Examples of ECM proteins. (A) Proteins common to all bilaterian clades: agrin, slits, and thrombospondins. The figure shows domain maps of vertebrate proteins. Agrin is involved in synapse organization and slit family members in axonal guidance, although both are also involved in other processes as well. Proteins with similar arrangements of domains are found in all bilaterian clades, although occasionally missing domains, at least according to current gene predictions.

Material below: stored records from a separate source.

-- ==== Sys2Proof/Config.lean ====
section
/-! DEFINITION. The values the spec leaves open: constants with no body, so that no proof can see what they are, and the numbers an implementation fixes. -/

namespace Sys2Proof.Config

/-- A fresh 64-bit value that the spec leaves undefined; applied to the counter `State.freeCount` (log 4). -/
opaque freeWord : Nat → Word
/-- The result a transcendental vector operation returns, before the bound of Table 2.6 is applied: operation code and argument (R94, log 20). -/
opaque transcendental : BitVec 8 → BitVec 32 → BitVec 32
/-- The pattern of a NaN that arithmetic gives, from its operands; used only where it is a NaN (R32, R449, log 31). -/
opaque nanBits : BitVec 32 → BitVec 32 → BitVec 32
/-- The shape of the pairwise tree over a row of some length: whether an element lies in the left half (R94, log 32). -/
opaque treeLeft : Nat → Nat → Bool
/-- The update unit's cosine, within the bound of Table 2.6 (R207, log 20). -/
opaque cosine : BitVec 32 → BitVec 32
/-- SHA-256 of a byte string (R421, R424): the spec names the function and does not define it (log 21). -/
opaque sha256 : List Byte → BitVec 256
/-- Whether an SLH-DSA signature of a message verifies under a public key (FIPS 205; R402, R421, R429; log 21). -/
opaque slhVerify : BitVec 256 → List Byte → List Byte → Bool
/-- The SLH-DSA-SHA2-128f signature made with the identity key of a device secret (R425, R426; log 21). -/
opaque slhSign : BitVec 256 → List Byte → List Byte
/-- The identity public key derived from a device secret (R425; log 21). -/
opaque identityKey : BitVec 256 → BitVec 256
/-- The device secret and certificate fused before the model's first state (R425, log 22). -/
opaque deviceSecret : BitVec 256
/-- The bytes of that certificate (Table 17.5, log 22). -/
opaque certificateByte : Nat → Byte
/-- A Glabibry public key as fused in a key slot (R422; log 21). -/
opaque glabibryKey : Nat → BitVec 256
/-- The fused voltage table: the core setpoint in mV for a block clock in MHz (R407, log 22). -/
opaque voltageTable : Nat → Nat
/-- t of a collective source that has no header, by plan (R185, log 41). -/
opaque sourceT : Nat → BitVec 8
/-- The contribution count of a collective source that has no header, by plan (R187, log 41). -/
opaque sourceContrib : Nat → BitVec 32
/-- The serial number in the fuses (Table 13.1, log 22). -/
opaque serial : Word
/-- A packaged part's stepping, guest and grade fuses (Table 13.2): bits 31:8 of FMP_DEV_IDENT (log 22). -/
opaque identFuses : BitVec 24
/-- The fused spare choice of a bundle's group: the wire that the spare replaces, or 0x7F (R280, log 22). -/
opaque fusedSpare : Nat → Nat → BitVec 7
/-- What a class W controller takes an error of three or more bits in different bytes for: the bits that it turns back, or none where it detects the error (R230, log 110). -/
opaque classWTakes : BitVec 272 → Option (BitVec 272)
/-- The bytes of a query answer that the spec lists by name but does not lay out (log 24). -/
opaque queryLayout : BitVec 16 → Nat → Word

end Sys2Proof.Config
end

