-- ==== Sys2Proof/Machine/State.lean ====
section
/-! DEFINITION. The machine's state as plain data, its reset, and the reasons a step can stop. Each field's docstring gives what it is, its width, the rule that names it and its reset value. -/

namespace Sys2Proof.Machine

/-- Why a step stops with a fault: nothing does, since the spec gives every command an effect. -/
inductive Fault
  deriving DecidableEq, Repr

/-- Why a step is refused. -/
inductive Refusal where
  /-- Raised by a command that has no meaning in the model yet. Safe. -/
  | notModelled (mnemonic : String)
  deriving DecidableEq, Repr

/-- Byte memory: cells at strictly rising addresses, none of them zero; an unlisted address reads as zero (R237, R396). -/
abbrev Memory := List Host.Cell

/-- A run of bytes at a device address. -/
structure Range where
  base : Nat
  len  : Nat
  deriving DecidableEq, Repr

/-! ## Blocks -/

/-- States of a block core (Table 4.14). -/
inductive CoreState where
  | openState | inGroup | inCommit | parked | stopped
  deriving DecidableEq, Repr

/-- What decode is stalled on (R76, R81, R84, R100, R126, R303). -/
inductive Stall where
  | none
  | load (sd : Reg) (addr : Addr) (companion : Bool)   -- an LD outside the own scratchpad (R81)
  | wait (mask : BitVec 4)                    -- WAIT (R84)
  | engine (e : EngineId)                     -- a full engine queue (R84)
  | recv (q : BitVec 7) (sd : Reg) (byAddr : Bool)     -- a blocking RECV (R126)
  | drain                                     -- COMMIT's drain (Table 4.13)
  | lock                                      -- a write to a locked range (R103)
  | landing                                   -- a read at or beyond the landed pointer (R134)
  deriving DecidableEq, Repr

/-- A set-table pair (Table 4.11, kinds 0x3 and 0x4). -/
structure PairEntry where
  ppIndex : BitVec 4
  base : Nat
  len : Nat
  flip : Bool
  deriving DecidableEq, Repr

/-- A recorded ATOMIC (R89, R99). -/
structure AtomicRec where
  target : Nat
  source : Nat
  len : Nat
  op : BitVec 24
  deriving DecidableEq, Repr

/-- One weight register (R51): its 16 bits, which hold one element, or two 4-bit elements for k and k + 128, and the mod-7 residue of each element's significand (log 94). -/
structure WeightReg where
  code : BitVec 16
  residue : BitVec 3
  residueHi : BitVec 3
  deriving DecidableEq, Repr

/-- Whose weights a set of registers holds (R54): nobody's, the open group's, or those of an earlier group. -/
inductive Weights where
  | empty | ofGroup | earlier
  deriving DecidableEq, Repr

/-- The 128 × 128 active or shadow registers (R51): register (i, j) under key 128i + j, and the column sideband (R53): the E8M0 scale of segment s of column j under key 8j + s. An unlisted register holds nothing. -/
structure WeightSet where
  owner : Weights
  regs : Tab WeightReg
  scales : Tab Byte
  deriving DecidableEq, Repr

/-- A load of the shadow registers by a FETCH with to_shadow (R54, R165). -/
structure ShadowLoad where
  no : Nat                                    -- its number among the block's shadow loads
  fmt : BitVec 4
  codes : List (BitVec 16)
  ofGroup : Bool                              -- issued by the group that is open now
  fetched : Bool                              -- its FETCH has delivered the codes
  complete : Bool                             -- the registers are loaded (R16)
  deriving DecidableEq, Repr

/-- What GHDR saves (R98), with the untaken shadow load that a rerun finds again (R54, R165). -/
structure Snapshot where
  pc : Addr
  regs : Tab Word
  ppSel : BitVec 16
  laneSeed : Word
  lanes : Tab Word
  untaken : Option ShadowLoad
  epoch : Epoch
  deriving DecidableEq, Repr
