def fmtE4M3 : FpFmt := ⟨4, 3, 7, 0x7E, false, false⟩
def fmtE5M2 : FpFmt := ⟨5, 2, 15, 0x7B, true, false⟩
def fmtE3M2 : FpFmt := ⟨3, 2, 3, 0x1F, false, false⟩
def fmtE2M3 : FpFmt := ⟨2, 3, 1, 0x1F, false, false⟩
def fmtE2M1 : FpFmt := ⟨2, 1, 1, 0x7, false, true⟩
def fmtBF16 : FpFmt := ⟨8, 7, 127, 0x7F7F, true, false⟩
def fmtFP16 : FpFmt := ⟨5, 10, 15, 0x7BFF, true, false⟩
def fmtFP32 : FpFmt := ⟨8, 23, 127, 0x7F7FFFFF, true, false⟩

/-- Width of a layout with its sign. -/
def FpFmt.width (f : FpFmt) : Nat := 1 + f.eb + f.mb

/-- The sign bit placed above a magnitude. -/
def FpFmt.signed (f : FpFmt) (neg : Bool) (mag : Nat) : Nat := if neg then mag + 2 ^ (f.eb + f.mb) else mag

/-- Reads an element: subnormal encodings are zero with their sign, but for E2M1's 0.5 (R30, R31, R32). -/
def FpFmt.read (f : FpFmt) (bits : Nat) : Val :=
  let neg := bits / 2 ^ (f.eb + f.mb) % 2 = 1
  let mag := bits % 2 ^ (f.eb + f.mb)
  let ex := mag / 2 ^ f.mb
  let man := mag % 2 ^ f.mb
  if mag > f.maxCode then (if f.hasInf ∧ mag = f.maxCode + 1 then .inf neg else .nan)
  else if ex = 0 then
    (if man = 0 then .fin (Dy.zero neg)
     else if f.half then .fin ⟨neg, man, 1 - (f.bias : Int) - f.mb⟩
     else .fin (Dy.zero neg))
  else .fin ⟨neg, 2 ^ f.mb + man, (ex : Int) - f.bias - f.mb⟩

/-- Magnitude code of m × 2^e rounded to the layout with the exponent range unbounded above (R40 step 3), flushed below the smallest normal (step 5); a code above `maxCode` is an overflow. -/
def FpFmt.roundMag (f : FpFmt) (m : Nat) (e : Int) (r : Rounding) : Nat :=
  if m = 0 then 0
  else
    let top := e + (bitLen m : Int) - 1
    let lsb0 := top - f.mb
    let lsb := if f.half then max lsb0 (1 - (f.bias : Int) - f.mb) else lsb0
    let q := roundUnits m e lsb r
    if q = 0 then 0
    else
      let top' := lsb + (bitLen q : Int) - 1
      let field := top' + f.bias
      if field ≤ 0 then (if f.half then q else 0)
      else (field.toNat <<< f.mb) + (roundUnits q lsb (top' - f.mb) .nearest - 2 ^ f.mb)

/-- Steps 3 to 5 of R40 for a floating-point destination: the element and whether it saturated. -/
def FpFmt.write (f : FpFmt) (d : Dy) (r : Rounding) : Nat × Bool :=
  let c := f.roundMag d.m d.e r
  if c > f.maxCode then (f.signed d.neg f.maxCode, true) else (f.signed d.neg c, false)

/-- The largest finite value of a layout. -/
def FpFmt.maxVal (f : FpFmt) (neg : Bool) : Dy :=
  match f.read f.maxCode with
  | .fin d => { d with neg := neg }
  | _ => Dy.zero neg

/-! ## Format codes (Table 2.1) -/

/-- Element bits of a format code; 0 for the code that is not used. -/
def fmtBits (c : BitVec 4) : Nat :=
  match c.toNat with
  | 0x0 | 0x1 | 0xE => 32
  | 0x2 | 0x3 | 0xC => 16
  | 0x4 | 0x5 | 0x6 | 0x7 | 0xB => 8
  | 0x8 | 0x9 => 6
  | 0xA | 0xD => 4
  | _ => 0

/-- Elements per block scale: 32 for MX, 256 for G16, 0 without a block scale. -/
def fmtBlock (c : BitVec 4) : Nat :=
  match c.toNat with
  | 0x6 | 0x7 | 0x8 | 0x9 | 0xA => 32
  | 0xC => 256
  | _ => 0

/-- The floating-point layout of a format's elements; none for the integer formats. -/
def fmtFp (c : BitVec 4) : Option FpFmt :=
  match c.toNat with
  | 0x0 | 0x1 => some fmtFP32
  | 0x2 => some fmtBF16
  | 0x3 | 0xC => some fmtFP16
  | 0x4 | 0x6 => some fmtE4M3
  | 0x5 | 0x7 => some fmtE5M2
  | 0x8 => some fmtE3M2
  | 0x9 => some fmtE2M3
  | 0xA | 0xD => some fmtE2M1
  | _ => none

def isMx (c : BitVec 4) : Bool := fmtBlock c == 32
def isG16 (c : BitVec 4) : Bool := c == 0xC#4
def isFp32 (c : BitVec 4) : Bool := c == 0x0#4
def isA32 (c : BitVec 4) : Bool := c == 0x1#4

/-- Array operand formats (Table 2.1). -/
def isArrayOperand (c : BitVec 4) : Bool := [2, 3, 4, 5, 6, 7, 8, 9, 0xA, 0xB, 0xD].contains c.toNat
/-- Array output destinations (Table 2.1). -/
def isArrayDest (c : BitVec 4) : Bool := c.toNat ≤ 0xD
/-- Formats of the vector unit (Table 2.1). -/
def isVectorFmt (c : BitVec 4) : Bool := c.toNat ≤ 0xE

/-- m of R44 step 3. -/
def scaleM (c : BitVec 4) : Int :=
  match c.toNat with
  | 0x6 => 8
  | 0x7 => 15
  | 0x8 => 4
  | 0x9 => 2
  | 0xA => 2
  | _ => 15

/-- A two's complement integer of n bits. -/
def sextNat (n v : Nat) : Int := if v % 2 ^ n < 2 ^ (n - 1) then (v % 2 ^ n : Int) else (v % 2 ^ n : Int) - 2 ^ n

/-- Reads an element without its block scale. An A32 word with exponent 0xFF reads as R32 states for partial sums (log 30). -/
def readElem (c : BitVec 4) (bits : Nat) : Val :=
  match fmtFp c with
  | some f =>
    match f.read bits, isA32 c with
    | .inf n, true => .fin (f.maxVal n)
    | .nan, true => .fin (Dy.zero false)
    | v, _ => v
  | none => .fin (Dy.ofInt (sextNat (fmtBits c) bits) 0 false)

/-- An E8M0 scale: none for NaN (R34). -/
def readScale (b : Byte) : Option Int := if b = 0xFF#8 then none else some ((b.toNat : Int) - 127)

/-- A tensor scale exponent as a command carries it: 0x80 is not valid (R36). -/
def tValid (t : BitVec 8) : Bool := t != 0x80#8
/-- A tensor scale exponent read from memory: 0x80 is taken as −127 (R36). -/
def tMem (t : BitVec 8) : Int := if t = 0x80#8 then -127 else t.toInt

/-! ## FP32 words -/

/-- An FP32 word as a value. -/
def f32 (w : BitVec 32) : Val := fmtFP32.read w.toNat
/-- +0. -/
def f32Zero : BitVec 32 := 0
/-- An infinity. -/
def f32Inf (neg : Bool) : BitVec 32 := if neg then 0xFF800000#32 else 0x7F800000#32
def f32IsNan (w : BitVec 32) : Bool := match f32 w with | .nan => true | _ => false
/-- A NaN result: which NaN pattern is written is left open (log 31). -/
def f32Nan (a b : BitVec 32) : BitVec 32 :=
  let w := Config.nanBits a b
  if f32IsNan w then w else 0x7FC00000#32
/-- An exact value rounded to nearest even in FP32 with infinities and flush (R32). -/
def f32Round (d : Dy) : BitVec 32 :=
  let c := fmtFP32.roundMag d.m d.e .nearest
  if c > fmtFP32.maxCode then f32Inf d.neg else BitVec.ofNat 32 (fmtFP32.signed d.neg c)
/-- The same, saturating at the largest finite value; and whether it saturated. -/
def f32Sat (d : Dy) : BitVec 32 × Bool :=
  let c := fmtFP32.write d .nearest
  (BitVec.ofNat 32 c.1, c.2)
/-- An FP32 word with its subnormal flushed (R31). -/
def f32Flush (w : BitVec 32) : BitVec 32 :=
  if w.extractLsb' 23 8 = 0#8 then w &&& 0x80000000#32 else w
/-- A result with its invalid flag. -/
abbrev FRes := BitVec 32 × Bool

/-- The FP32 sum of two values (R32): invalid for infinities of opposite sign; `nan` is the NaN written. -/
def valAdd (nan : BitVec 32) (a b : Val) : FRes :=
  match a, b with
  | .nan, _ => (nan, false)
  | _, .nan => (nan, false)
  | .inf m, .inf n => if m = n then (f32Inf m, false) else (nan, true)
  | .inf m, .fin _ => (f32Inf m, false)
  | .fin _, .inf n => (f32Inf n, false)
  | .fin x, .fin y => (f32Round (x.add y), false)
/-- a + b in FP32. -/
def f32Add (a b : BitVec 32) : FRes := valAdd (f32Nan a b) (f32 a) (f32 b)

/-- −x of a value. -/
def valNeg (v : Val) : Val :=
  match v with
  | .nan => .nan
  | .inf n => .inf !n
  | .fin d => .fin { d with neg := !d.neg }
/-- −a: the sign bit inverted. -/
def f32Neg (a : BitVec 32) : BitVec 32 := a ^^^ 0x80000000#32
/-- |a|. -/
def f32Abs (a : BitVec 32) : BitVec 32 := a &&& 0x7FFFFFFF#32
/-- a − b in FP32. -/
def f32Sub (a b : BitVec 32) : FRes := f32Add a (f32Neg b)

/-- The FP32 product of two values: invalid for zero times infinity. -/
def valMul (nan : BitVec 32) (a b : Val) : FRes :=
  match a, b with
  | .nan, _ => (nan, false)
  | _, .nan => (nan, false)
  | .inf m, .inf n => (f32Inf (m != n), false)
  | .inf m, .fin y => if y.m = 0 then (nan, true) else (f32Inf (m != y.neg), false)
  | .fin x, .inf n => if x.m = 0 then (nan, true) else (f32Inf (x.neg != n), false)
  | .fin x, .fin y => (f32Round (x.mul y), false)
/-- a × b in FP32. -/
def f32Mul (a b : BitVec 32) : FRes := valMul (f32Nan a b) (f32 a) (f32 b)

/-- The FP32 value of x × y + z with one rounding (Table 4.10); the NaN written comes from x and y, or from x and z. -/
def valFma (nab nac : BitVec 32) (a b c : Val) : FRes :=
  match a, b, c with
  | .nan, _, _ => (nab, false)
  | _, .nan, _ => (nab, false)
  | _, _, .nan => (nac, false)
  | .fin x, .fin y, .fin z => (f32Round ((x.mul y).add z), false)
  | .fin _, .fin _, .inf n => (f32Inf n, false)
  | _, _, _ => let p := valMul nab a b
               if p.2 then p else valAdd nac (f32 p.1) c
/-- a × b + c in FP32 with one rounding. -/
def f32Fma (a b c : BitVec 32) : FRes := valFma (f32Nan a b) (f32Nan a c) (f32 a) (f32 b) (f32 c)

Thrombospondins are characterized by the C-terminal set of domains (bracketed), which can be associated with a variety of additional N-terminal domains (Bentley and Adams, 2010; Adams and Lawler, 2011). The particular set of domains shown (including TSPN, VWC, and TSP1 repeats) is that of so-called type A thrombospondins. Type A thrombospondins are found only in deuterostomes, but all bilateria encode examples of type B thrombospondins, which lack the TSPN, VWC, and TSP1 domains but often have EGF repeats and sometimes others. (B) Proteins found only in the chordate lineage: tenascin, fibronectin, and VWF. These proteins evolved in the deuterostome lineage (see main text) and exemplify different sorts of domain shuffling. Tenascins are built from ancient domains (EGF, FN3, and FBG) found in many proteins throughout metazoa (and even in lower organisms). However, the particular set of domains in tenascins appears first in Branchiostoma (amphioxus), and the family is expanded in vertebrates. Fibronectins are built from a mixture of ancient domains (FN3), more recent ones (FN2), and chordate-specific domains (FN1). The only true fibronectins are vertebrate-specific and, within that subphylum, highly conserved and essential. VWF is based on an ancient gene structure (mucins) altered by insertion of three VWA domains (bracketed), which incorporate many of the key functions of VWF in hemostasis in vertebrates. All three of these characteristic vertebrate ECM proteins contain RGD motifs (asterisks), which are sites for binding of integrins.

Figure 4.

Deuterostome phylogeny and elaboration of ECM proteins. The figure diagrams deuterostome evolution according to the same principles outlined in Fig. 1. The core set of ECM proteins encoded in the genomes of all bilateria is boxed in black. Many of these proteins are also found in cnidaria (see main text). The main taxa of the deuterostome lineage and their relationships as currently understood are indicated with representative animals noted. The first reported appearances of particular proteins are marked in red.